SOURCE DATA
-- ==== Sys2Proof/Laws/PerInstr.lean ====
section
/-!
SUPPORT. Families of statements made instruction by instruction: the round trip of the encoding.
-/

namespace Sys2Proof.Laws.RoundTrip

/-- Decoding the word of a well-formed operation answers the operation; an event has no word and is not well formed. -/
def Statement (i : Instr) : Prop := i.wellFormed = true → ∃ w, encode i = some w ∧ decodeWord w = i

/-- A decoded word by its class and opcode. -/
theorem decodeWord_eq (w : Dword) (c : BitVec 3) (o : BitVec 7) (hc : w.extractLsb' 61 3 = c) (ho : w.extractLsb' 54 7 = o) :
    decodeWord w = match c.toNat with
      | 0 => decodeScalar o.toNat w
      | 1 => decodeVector o.toNat w
      | 2 => decodeMemory o.toNat w
      | 3 => decodeCounter o.toNat w
      | 4 => decodeMatrix o.toNat w
      | 5 => decodeCopy o.toNat w
      | 6 => decodeControl o.toNat w
      | _ => decodeSystem o.toNat w := by
  subst hc ho
  rfl

theorem wf_kmov (f : FmtA) : (Instr.kmov f).wellFormed = !f.opb.getLsbD 0 := rfl

theorem wf_kmovFs (f : FmtA) : (Instr.kmovFs f).wellFormed = f.opb.getLsbD 0 := rfl

theorem wf_unassigned (w : Dword) : (Instr.unassignedOpcode w).wellFormed = !wordAssigned w := rfl

/-- Bit 0 of a format A word is bit 0 of its OPB. -/
theorem getLsbD_writeFmtA_zero (cls op : Nat) (f : FmtA) : (writeFmtA cls op f).getLsbD 0 = f.opb.getLsbD 0 := by
  have h := congrArg (fun z : BitVec 9 => z.getLsbD 0) (congrArg FmtA.opb (readFmtA_write cls op f))
  simp only [readFmtA, BitVec.getLsbD_extractLsb'] at h
  rw [← h]
  rfl

theorem unassignedScalar (op : Nat) (w : Dword) (h : (assignedOps 0).contains op = false) :
    decodeScalar op w = .unassignedOpcode w := by
  unfold decodeScalar
  split <;> first | rfl | (exfalso; revert h; decide)

theorem unassignedVector (op : Nat) (w : Dword) (h : (assignedOps 1).contains op = false) :
    decodeVector op w = .unassignedOpcode w := by
  unfold decodeVector
  split <;> first | rfl | (exfalso; revert h; decide)

theorem unassignedMemory (op : Nat) (w : Dword) (h : (assignedOps 2).contains op = false) :
    decodeMemory op w = .unassignedOpcode w := by
  unfold decodeMemory
  split <;> first | rfl | (exfalso; revert h; decide)

theorem unassignedCounter (op : Nat) (w : Dword) (h : (assignedOps 3).contains op = false) :
    decodeCounter op w = .unassignedOpcode w := by
  unfold decodeCounter
  split <;> first | rfl | (exfalso; revert h; decide)

theorem unassignedMatrix (op : Nat) (w : Dword) (h : (assignedOps 4).contains op = false) :
    decodeMatrix op w = .unassignedOpcode w := by
  unfold decodeMatrix
  split <;> first | rfl | (exfalso; revert h; decide)

theorem unassignedCopy (op : Nat) (w : Dword) (h : (assignedOps 5).contains op = false) :
    decodeCopy op w = .unassignedOpcode w := by
  unfold decodeCopy
  split <;> first | rfl | (exfalso; revert h; decide)

theorem unassignedControl (op : Nat) (w : Dword) (h : (assignedOps 6).contains op = false) :
    decodeControl op w = .unassignedOpcode w := by
  unfold decodeControl
  split <;> first | rfl | (exfalso; revert h; decide)

theorem unassignedSystem (op : Nat) (w : Dword) (h : (assignedOps 7).contains op = false) :
    decodeSystem op w = .unassignedOpcode w := by
  unfold decodeSystem
  split <;> first | rfl | (exfalso; revert h; decide)

theorem sadd (f : FmtA) : Statement (.sadd f) := fun _ =>
  ⟨_, rfl, (decodeWord_eq _ _ _ (cls_writeFmtA 0 0x00 f) (op_writeFmtA 0 0x00 f)).trans
    (congrArg Instr.sadd (readFmtA_write 0 0x00 f))⟩

theorem ssub (f : FmtA) : Statement (.ssub f) := fun _ =>
  ⟨_, rfl, (decodeWord_eq _ _ _ (cls_writeFmtA 0 0x01 f) (op_writeFmtA 0 0x01 f)).trans
    (congrArg Instr.ssub (readFmtA_write 0 0x01 f))⟩

theorem saddc (f : FmtA) : Statement (.saddc f) := fun _ =>
  ⟨_, rfl, (decodeWord_eq _ _ _ (cls_writeFmtA 0 0x02 f) (op_writeFmtA 0 0x02 f)).trans
    (congrArg Instr.saddc (readFmtA_write 0 0x02 f))⟩

theorem ssubb (f : FmtA) : Statement (.ssubb f) := fun _ =>
  ⟨_, rfl, (decodeWord_eq _ _ _ (cls_writeFmtA 0 0x03 f) (op_writeFmtA 0 0x03 f)).trans
    (congrArg Instr.ssubb (readFmtA_write 0 0x03 f))⟩

theorem smul (f : FmtA) : Statement (.smul f) := fun _ =>
  ⟨_, rfl, (decodeWord_eq _ _ _ (cls_writeFmtA 0 0x04 f) (op_writeFmtA 0 0x04 f)).trans
    (congrArg Instr.smul (readFmtA_write 0 0x04 f))⟩

theorem smulhs (f : FmtA) : Statement (.smulhs f) := fun _ =>
  ⟨_, rfl, (decodeWord_eq _ _ _ (cls_writeFmtA 0 0x05 f) (op_writeFmtA 0 0x05 f)).trans
    (congrArg Instr.smulhs (readFmtA_write 0 0x05 f))⟩

theorem smulhz (f : FmtA) : Statement (.smulhz f) := fun _ =>
  ⟨_, rfl, (decodeWord_eq _ _ _ (cls_writeFmtA 0 0x06 f) (op_writeFmtA 0 0x06 f)).trans
    (congrArg Instr.smulhz (readFmtA_write 0 0x06 f))⟩

theorem sand (f : FmtA) : Statement (.sand f) := fun _ =>
  ⟨_, rfl, (decodeWord_eq _ _ _ (cls_writeFmtA 0 0x08 f) (op_writeFmtA 0 0x08 f)).trans
    (congrArg Instr.sand (readFmtA_write 0 0x08 f))⟩

theorem sor (f : FmtA) : Statement (.sor f) := fun _ =>
  ⟨_, rfl, (decodeWord_eq _ _ _ (cls_writeFmtA 0 0x09 f) (op_writeFmtA 0 0x09 f)).trans
    (congrArg Instr.sor (readFmtA_write 0 0x09 f))⟩

theorem sxor (f : FmtA) : Statement (.sxor f) := fun _ =>
  ⟨_, rfl, (decodeWord_eq _ _ _ (cls_writeFmtA 0 0x0A f) (op_writeFmtA 0 0x0A f)).trans
    (congrArg Instr.sxor (readFmtA_write 0 0x0A f))⟩

theorem sandn (f : FmtA) : Statement (.sandn f) := fun _ =>
  ⟨_, rfl, (decodeWord_eq _ _ _ (cls_writeFmtA 0 0x0B f) (op_writeFmtA 0 0x0B f)).trans
    (congrArg Instr.sandn (readFmtA_write 0 0x0B f))⟩

theorem sshl (f : FmtA) : Statement (.sshl f) := fun _ =>
  ⟨_, rfl, (decodeWord_eq _ _ _ (cls_writeFmtA 0 0x0C f) (op_writeFmtA 0 0x0C f)).trans
    (congrArg Instr.sshl (readFmtA_write 0 0x0C f))⟩

theorem sshrz (f : FmtA) : Statement (.sshrz f) := fun _ =>
  ⟨_, rfl, (decodeWord_eq _ _ _ (cls_writeFmtA 0 0x0D f) (op_writeFmtA 0 0x0D f)).trans
    (congrArg Instr.sshrz (readFmtA_write 0 0x0D f))⟩

theorem sshrs (f : FmtA) : Statement (.sshrs f) := fun _ =>
  ⟨_, rfl, (decodeWord_eq _ _ _ (cls_writeFmtA 0 0x0E f) (op_writeFmtA 0 0x0E f)).trans
    (congrArg Instr.sshrs (readFmtA_write 0 0x0E f))⟩

theorem srot (f : FmtA) : Statement (.srot f) := fun _ =>
  ⟨_, rfl, (decodeWord_eq _ _ _ (cls_writeFmtA 0 0x0F f) (op_writeFmtA 0 0x0F f)).trans
    (congrArg Instr.srot (readFmtA_write 0 0x0F f))⟩

theorem sbfx (f : FmtA) : Statement (.sbfx f) := fun _ =>
  ⟨_, rfl, (decodeWord_eq _ _ _ (cls_writeFmtA 0 0x10 f) (op_writeFmtA 0 0x10 f)).trans
    (congrArg Instr.sbfx (readFmtA_write 0 0x10 f))⟩

theorem sbfi (f : FmtA) : Statement (.sbfi f) := fun _ =>
  ⟨_, rfl, (decodeWord_eq _ _ _ (cls_writeFmtA 0 0x11 f) (op_writeFmtA 0 0x11 f)).trans
    (congrArg Instr.sbfi (readFmtA_write 0 0x11 f))⟩

theorem sclz (f : FmtA) : Statement (.sclz f) := fun _ =>
  ⟨_, rfl, (decodeWord_eq _ _ _ (cls_writeFmtA 0 0x12 f) (op_writeFmtA 0 0x12 f)).trans
    (congrArg Instr.sclz (readFmtA_write 0 0x12 f))⟩

theorem sctz (f : FmtA) : Statement (.sctz f) := fun _ =>
  ⟨_, rfl, (decodeWord_eq _ _ _ (cls_writeFmtA 0 0x13 f) (op_writeFmtA 0 0x13 f)).trans
    (congrArg Instr.sctz (readFmtA_write 0 0x13 f))⟩

theorem spopc (f : FmtA) : Statement (.spopc f) := fun _ =>
  ⟨_, rfl, (decodeWord_eq _ _ _ (cls_writeFmtA 0 0x14 f) (op_writeFmtA 0 0x14 f)).trans
    (congrArg Instr.spopc (readFmtA_write 0 0x14 f))⟩

theorem sbrev (f : FmtA) : Statement (.sbrev f) := fun _ =>
  ⟨_, rfl, (decodeWord_eq _ _ _ (cls_writeFmtA 0 0x15 f) (op_writeFmtA 0 0x15 f)).trans
    (congrArg Instr.sbrev (readFmtA_write 0 0x15 f))⟩

theorem smins (f : FmtA) : Statement (.smins f) := fun _ =>
  ⟨_, rfl, (decodeWord_eq _ _ _ (cls_writeFmtA 0 0x18 f) (op_writeFmtA 0 0x18 f)).trans
    (congrArg Instr.smins (readFmtA_write 0 0x18 f))⟩

theorem sminz (f : FmtA) : Statement (.sminz f) := fun _ =>
  ⟨_, rfl, (decodeWord_eq _ _ _ (cls_writeFmtA 0 0x19 f) (op_writeFmtA 0 0x19 f)).trans
    (congrArg Instr.sminz (readFmtA_write 0 0x19 f))⟩

theorem smaxs (f : FmtA) : Statement (.smaxs f) := fun _ =>
  ⟨_, rfl, (decodeWord_eq _ _ _ (cls_writeFmtA 0 0x1A f) (op_writeFmtA 0 0x1A f)).trans
    (congrArg Instr.smaxs (readFmtA_write 0 0x1A f))⟩

theorem smaxz (f : FmtA) : Statement (.smaxz f) := fun _ =>
  ⟨_, rfl, (decodeWord_eq _ _ _ (cls_writeFmtA 0 0x1B f) (op_writeFmtA 0 0x1B f)).trans
    (congrArg Instr.smaxz (readFmtA_write 0 0x1B f))⟩

theorem scmp (f : FmtA) : Statement (.scmp f) := fun _ =>
  ⟨_, rfl, (decodeWord_eq _ _ _ (cls_writeFmtA 0 0x1C f) (op_writeFmtA 0 0x1C f)).trans
    (congrArg Instr.scmp (readFmtA_write 0 0x1C f))⟩

theorem ssel (f : FmtA) : Statement (.ssel f) := fun _ =>
  ⟨_, rfl, (decodeWord_eq _ _ _ (cls_writeFmtA 0 0x1D f) (op_writeFmtA 0 0x1D f)).trans
    (congrArg Instr.ssel (readFmtA_write 0 0x1D f))⟩

theorem smov (f : FmtA) : Statement (.smov f) := fun _ =>
  ⟨_, rfl, (decodeWord_eq _ _ _ (cls_writeFmtA 0 0x20 f) (op_writeFmtA 0 0x20 f)).trans
    (congrArg Instr.smov (readFmtA_write 0 0x20 f))⟩

theorem smovi (f : FmtI) : Statement (.smovi f) := fun _ =>
  ⟨_, rfl, (decodeWord_eq _ _ _ (cls_writeFmtI 0 0x21 f) (op_writeFmtI 0 0x21 f)).trans
    (congrArg Instr.smovi (readFmtI_write 0 0x21 f))⟩

theorem sadd64 (f : FmtA) : Statement (.sadd64 f) := fun _ =>
  ⟨_, rfl, (decodeWord_eq _ _ _ (cls_writeFmtA 0 0x28 f) (op_writeFmtA 0 0x28 f)).trans
    (congrArg Instr.sadd64 (readFmtA_write 0 0x28 f))⟩

theorem ssub64 (f : FmtA) : Statement (.ssub64 f) := fun _ =>
  ⟨_, rfl, (decodeWord_eq _ _ _ (cls_writeFmtA 0 0x29 f) (op_writeFmtA 0 0x29 f)).trans
    (congrArg Instr.ssub64 (readFmtA_write 0 0x29 f))⟩

theorem sshl64 (f : FmtA) : Statement (.sshl64 f) := fun _ =>
  ⟨_, rfl, (decodeWord_eq _ _ _ (cls_writeFmtA 0 0x2A f) (op_writeFmtA 0 0x2A f)).trans
    (congrArg Instr.sshl64 (readFmtA_write 0 0x2A f))⟩

theorem sshr64 (f : FmtA) : Statement (.sshr64 f) := fun _ =>
  ⟨_, rfl, (decodeWord_eq _ _ _ (cls_writeFmtA 0 0x2B f) (op_writeFmtA 0 0x2B f)).trans
    (congrArg Instr.sshr64 (readFmtA_write 0 0x2B f))⟩

theorem smul64 (f : FmtA) : Statement (.smul64 f) := fun _ =>
  ⟨_, rfl, (decodeWord_eq _ _ _ (cls_writeFmtA 0 0x2C f) (op_writeFmtA 0 0x2C f)).trans
    (congrArg Instr.smul64 (readFmtA_write 0 0x2C f))⟩

theorem vadd (f : FmtA) : Statement (.vadd f) := fun _ =>
  ⟨_, rfl, (decodeWord_eq _ _ _ (cls_writeFmtA 1 0x00 f) (op_writeFmtA 1 0x00 f)).trans
    (congrArg Instr.vadd (readFmtA_write 1 0x00 f))⟩

theorem vsub (f : FmtA) : Statement (.vsub f) := fun _ =>
  ⟨_, rfl, (decodeWord_eq _ _ _ (cls_writeFmtA 1 0x01 f) (op_writeFmtA 1 0x01 f)).trans
    (congrArg Instr.vsub (readFmtA_write 1 0x01 f))⟩

theorem vmul (f : FmtA) : Statement (.vmul f) := fun _ =>
  ⟨_, rfl, (decodeWord_eq _ _ _ (cls_writeFmtA 1 0x02 f) (op_writeFmtA 1 0x02 f)).trans
    (congrArg Instr.vmul (readFmtA_write 1 0x02 f))⟩

theorem vmulhs (f : FmtA) : Statement (.vmulhs f) := fun _ =>
  ⟨_, rfl, (decodeWord_eq _ _ _ (cls_writeFmtA 1 0x03 f) (op_writeFmtA 1 0x03 f)).trans
    (congrArg Instr.vmulhs (readFmtA_write 1 0x03 f))⟩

DIRECTIONS FOR THIS TASK
Within the material above, output exactly the lines from the one with "well formed. -/" through the one with "and opcode. -/", end lines included, and nothing besides.

EXPECTED OUTPUT
/-- Decoding the word of a well-formed operation answers the operation; an event has no word and is not well formed. -/
def Statement (i : Instr) : Prop := i.wellFormed = true → ∃ w, encode i = some w ∧ decodeWord w = i

/-- A decoded word by its class and opcode. -/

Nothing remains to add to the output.